| ← | 22nd | 24th | → |
- The Seal of Texas

Overview
- Legislative body: Texas State Legislature
- Jurisdiction: Texas
- Term: January 10, 1893 – May 9, 1893
- Election: 1892 general election

Senate
- Members: 30
- President of the Senate: Martin McNulty Crane

House of Representatives
- Members: 128
- Speaker: John Hughes Cochran

Sessions
- 1st: January 10, 1893 – May 9, 1893

= 23rd Texas Legislature =

Term of state legislature in Texas, US

The 23rd Texas Legislature met from January 10 to May 9, 1893, in regular session.
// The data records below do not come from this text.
-- ==== Sys2Proof/Machine/Huffman.lean ====
section
/-! DEFINITION. Canonical Huffman codes, the two-level table builder and the table lookup (41_huffman.md). -/

namespace Sys2Proof.Machine

/-- A Huffman table of the memories HT: its root width, the per-symbol code lengths it denotes (R30: architecturally the
table is that array) and its 32-bit entries (R75, R182). -/
structure HuffmanTable where
  rootBits : Nat
  lengths : List Nat
  entries : List Entry
  deriving DecidableEq, Repr

/-- The table that describes no code: what a table register holds before a header has written it. -/
def HuffmanTable.empty : HuffmanTable := { rootBits := 8, lengths := [], entries := [] }

/-! ## Canonical codes (R180, R181, R184) -/

/-- The symbols of code length `len`, ascending, counting from symbol `s`. -/
def symbolsFrom (len : Nat) : Nat → List Nat → List Nat
  | _, [] => []
  | s, l :: ls => if l = len then s :: symbolsFrom len (s + 1) ls else symbolsFrom len (s + 1) ls

/-- The used symbols with their lengths, ordered by length and then by value (R180). -/
def sortedSymbols (L : List Nat) : List (Nat × Nat) :=
  (List.range 15).flatMap fun k => (symbolsFrom (k + 1) 0 L).map fun s => (k + 1, s)

/-- The code value of the first word of length `len` (R180). -/
def firstCode (L : List Nat) : Nat → Nat
  | 0 => 0
  | len + 1 => (firstCode L len + if len = 0 then 0 else L.count len) * 2

/-- The canonical code value of symbol `s`: the first of its length plus its rank among that length (R180). -/
def codeValue (L : List Nat) (s : Nat) : Nat :=
  firstCode L (L.getD s 0) + (L.take s).count (L.getD s 0)

/-- `K` of R181, in units of 2^-15. -/
def kraftSum (L : List Nat) : Nat := ((L.filter (· ≠ 0)).map fun l => 2 ^ (15 - l)).sum

/-- The code is exactly complete (R181), its lengths being at most 15. -/
def completeCode (L : List Nat) : Bool := decide (kraftSum L = 32768) && L.all (· ≤ 15)

/-- The number of used symbols. -/
def usedSymbols (L : List Nat) : Nat := (L.filter (· ≠ 0)).length

/-- The low `n` bits of `v` in reverse order (R184). -/
def reverseBits : Nat → Nat → Nat
  | 0, _ => 0
  | n + 1, v => (v % 2) * 2 ^ n + reverseBits n (v / 2)

/-- The word of symbol `s` as a stream field, first stream bit least significant, with its length (R184); the word of a
one-symbol code has no bits (R181, R187). -/
def codeWord (L : List Nat) (s : Nat) : Option (Nat × Nat) :=
  if L.getD s 0 = 0 then none
  else if usedSymbols L = 1 then some (0, 0)
  else some (reverseBits (L.getD s 0) (codeValue L s), L.getD s 0)

/-- The walk R191 allows in place of the table: extend the code value by one stream bit until it is a word. -/
def canonicalWalk (L : List Nat) (v : Nat) : Nat → Nat → Nat → Option (Nat × Nat)
  | 0, _, _ => none
  | fuel + 1, len, code =>
    let code' := code * 2 + v / 2 ^ len % 2
    if firstCode L (len + 1) ≤ code' ∧ code' < firstCode L (len + 1) + L.count (len + 1) then
      (symbolsFrom (len + 1) 0 L)[code' - firstCode L (len + 1)]?.map fun s => (s, len + 1)
    else canonicalWalk L v fuel (len + 1) code'

/-- The symbol whose word the bits of `v` begin with, and the word's length (R191). -/
def canonicalRead (L : List Nat) (v : Nat) : Option (Nat × Nat) :=
  match sortedSymbols L with
  | [(_, s)] => some (s, 0)
  | _ => canonicalWalk L v 15 0 0

/-! ## The builder (R183, R185, R186, R187) -/

/-- `(codeLen << 16) | value` (R75, R183). -/
def packEntry (codeLen value : Nat) : Entry := BitVec.ofNat 32 (codeLen * 65536 + value)
def entryLen (e : Entry) : Nat := e.toNat / 65536
def entryValue (e : Entry) : Nat := e.toNat % 65536

/-- `Replicate` (R186): `item` at every `base + k*step` with `k*step < size`; `k` counts the positions of the list. -/
def replicateEntry (base step size : Nat) (item : Entry) : Nat → List Entry → List Entry
  | _, [] => []
  | k, e :: es =>
    (if base ≤ k ∧ k < base + size ∧ (k - base) % step = 0 then item else e) ::
      replicateEntry base step size item (k + 1) es

/-- `NextKey` (R186): the increment of the `len`-bit reversal of `key`. -/
def nextKey (key : Nat) : Nat → Nat
  | 0 => 0
  | n + 1 => if key / 2 ^ n % 2 = 1 then nextKey key n else key % 2 ^ n + 2 ^ n

/-- The loop of `NextTableBitSize` (R186); the first argument is how many lengths are left below 15. -/
def nextTableBitSizeFrom (count : List Nat) (rootBits : Nat) : Nat → Nat → Int → Nat
  | 0, len, _ => len - rootBits
  | fuel + 1, len, left =>
    let left' := left - (count.getD len 0 : Int)
    if left' ≤ 0 then len - rootBits else nextTableBitSizeFrom count rootBits fuel (len + 1) (left' * 2)

/-- `NextTableBitSize` (R186). -/
def nextTableBitSize (count : List Nat) (len rootBits : Nat) : Nat :=
  nextTableBitSizeFrom count rootBits (15 - len) len (2 ^ (len - rootBits) : Nat)

/-- The variables of `BuildTable` (R185). -/
structure Builder where
  entries : List Entry
  key : Nat
  low : Option Nat
  cur : Nat
  tableSize : Nat
  count : List Nat
  deriving DecidableEq, Repr

/-- One symbol of length at most `rootBits` (R185, first loop). -/
def addShort (b : Builder) (len sym : Nat) : Builder :=
  { b with
    entries := replicateEntry b.key (2 ^ len) b.tableSize (packEntry len sym) 0 b.entries
    key := nextKey b.key len }

/-- One symbol longer than `rootBits`: a new second-level table when the root index changes (R185, second loop). -/
def addLong (rootBits : Nat) (b : Builder) (len sym : Nat) : Builder :=
  let low := b.key % 2 ^ rootBits
  let b1 :=
    if b.low = some low then b
    else
      let cur := b.cur + b.tableSize
      let subBits := nextTableBitSize b.count len rootBits
      { b with
        entries :=
          (b.entries ++ List.replicate (2 ^ subBits) 0).set low (packEntry (subBits + rootBits) (cur - low))
        low := some low
        cur := cur
        tableSize := 2 ^ subBits }
  { b1 with
    entries :=
      replicateEntry (b1.cur + b1.key / 2 ^ rootBits) (2 ^ (len - rootBits)) b1.tableSize
        (packEntry (len - rootBits) sym) 0 b1.entries
    key := nextKey b1.key len
    count := b1.count.set len (b1.count.getD len 0 - 1) }

def addSymbol (rootBits : Nat) (b : Builder) (p : Nat × Nat) : Builder :=
  if p.1 ≤ rootBits then addShort b p.1 p.2 else addLong rootBits b p.1 p.2

/-- `BuildTable(L, a, rootBits)` (R185), the alphabet size being the length of `L`; a one-symbol code fills the root with
that symbol at 0 bits (R187). -/
def buildEntries (L : List Nat) (rootBits : Nat) : List Entry :=
  match sortedSymbols L with
  | [(_, s)] => List.replicate (2 ^ rootBits) (packEntry 0 s)
  | sorted =>
    (sorted.foldl (addSymbol rootBits)
      { entries := List.replicate (2 ^ rootBits) 0
        key := 0
        low := none
        cur := 0
        tableSize := 2 ^ rootBits
        count := (List.range 16).map L.count }).entries

/-- The table `BuildTable` makes of the length array `L`. -/
def HuffmanTable.build (L : List Nat) (rootBits : Nat) : HuffmanTable :=
  { rootBits := rootBits, lengths := L, entries := buildEntries L rootBits }

/-! ## The lookup (R190) -/

/-- The lookups of `ReadSymbol` (R190) on a 15-bit peek `v`: the symbol and the number of bits to drop; `none` where an
index leaves the table (R71: no rule reaches it). -/
def HuffmanTable.lookup (T : HuffmanTable) (v : Nat) : Option (Nat × Nat) :=
  match T.entries[v % 2 ^ T.rootBits]? with
  | none => none
  | some e =>
    if entryLen e ≤ T.rootBits then some (entryValue e, entryLen e)
    else
      match T.entries[v % 2 ^ T.rootBits + entryValue e + v % 2 ^ entryLen e / 2 ^ T.rootBits]? with
      | none => none
      | some e2 => some (entryValue e2, T.rootBits + entryLen e2)

/-- The word of symbol `s` in table `T`, as a stream field with its length. -/
def HuffmanTable.word (T : HuffmanTable) (s : Nat) : Option (Nat × Nat) := codeWord T.lengths s

/-- Table `T` reads back every word of its code, whatever bits follow the word (R191, as a property of one table). -/
def HuffmanTable.Reads (T : HuffmanTable) : Prop :=
  ∀ s w n, T.word s = some (w, n) → n ≤ 15 ∧ w < 2 ^ n ∧ ∀ v < 2 ^ 15, v % 2 ^ n = w → T.lookup v = some (s, n)

/-- Table `T` answers every 15-bit peek with a symbol of its alphabet and at most 15 bits (R201). -/
def HuffmanTable.Total (T : HuffmanTable) : Prop :=
  ∀ v < 2 ^ 15, ∃ s n, T.lookup v = some (s, n) ∧ s < T.lengths.length ∧ n ≤ 15

end Sys2Proof.Machine
end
All members of the House of Representatives and a portion of the members of the Senate were elected in the 1892 general election.

== Sessions ==

- 23rd Regular session: January 10, 1893 – May 9, 1893

== Party summary ==

=== House of Representatives ===

| Affiliation | Members | Note |
|---|---|---|
| Democratic Party | 99 |  |
| Republican Party | 1 |  |
| Populist | 8 |  |
| Total | 108 |  |

== Officers ==

=== State ===

- Governor: James Stephen Hogg

=== Senate ===

- Lieutenant Governor: Martin McNulty Crane

=== House of Representatives ===

- Speaker of the House: John Hughes Cochran

== Members ==

=== Senate ===
Members of the Texas Senate for the twenty-third Texas Legislature:

- Edwin L. Agnew, Democrat
- Edwin Augustus Atlee, Sr., Democrat
- Jacob Chesterfield Baldwin, Democrat
- Thomas Elijah Boren, Democrat
- Oliver Perry Bowser, Democrat
- Woodson Heard Browning, Democrat
- John Walter Cranford, Democrat
- Miles G. Crowley, Democrat
- John McCulloch Dean, Democrat
- James Willis Dickson, Democrat
- Astyanax M. Douglass, Democrat
- Demosthenes Franklin Goss, Democrat
- Robert Autry Greer, Democrat
- William Oscar Hutchison, Populist
- Wiley Mangum Imboden, Democrat
- George Taylor Jester, Democrat
- John Gallatin Kearby, Democrat
- Leonidas Socrates Lawhon, Democrat
- Perry Joshua Lewis, Democrat
- William Perry McComb, Democrat
- James Madison McKinney, Democrat
- James Milton Presler, Democrat
- James Henry Shelburne, Democrat
- Friench Simpson, Democrat
- Emory C. Smith, Democrat
- Robert E. Steele, Democrat
- James W. Swayne, Democrat
- Walter E. Tips, Democrat
- Benjamin Franklin Whitaker, Democrat
- James Dinwiddie Woods, Democrat
- Charles Henderson Yoakum, Democrat

=== House of Representatives ===
Members of the Texas House of Representatives for the twenty-third Texas Legislature.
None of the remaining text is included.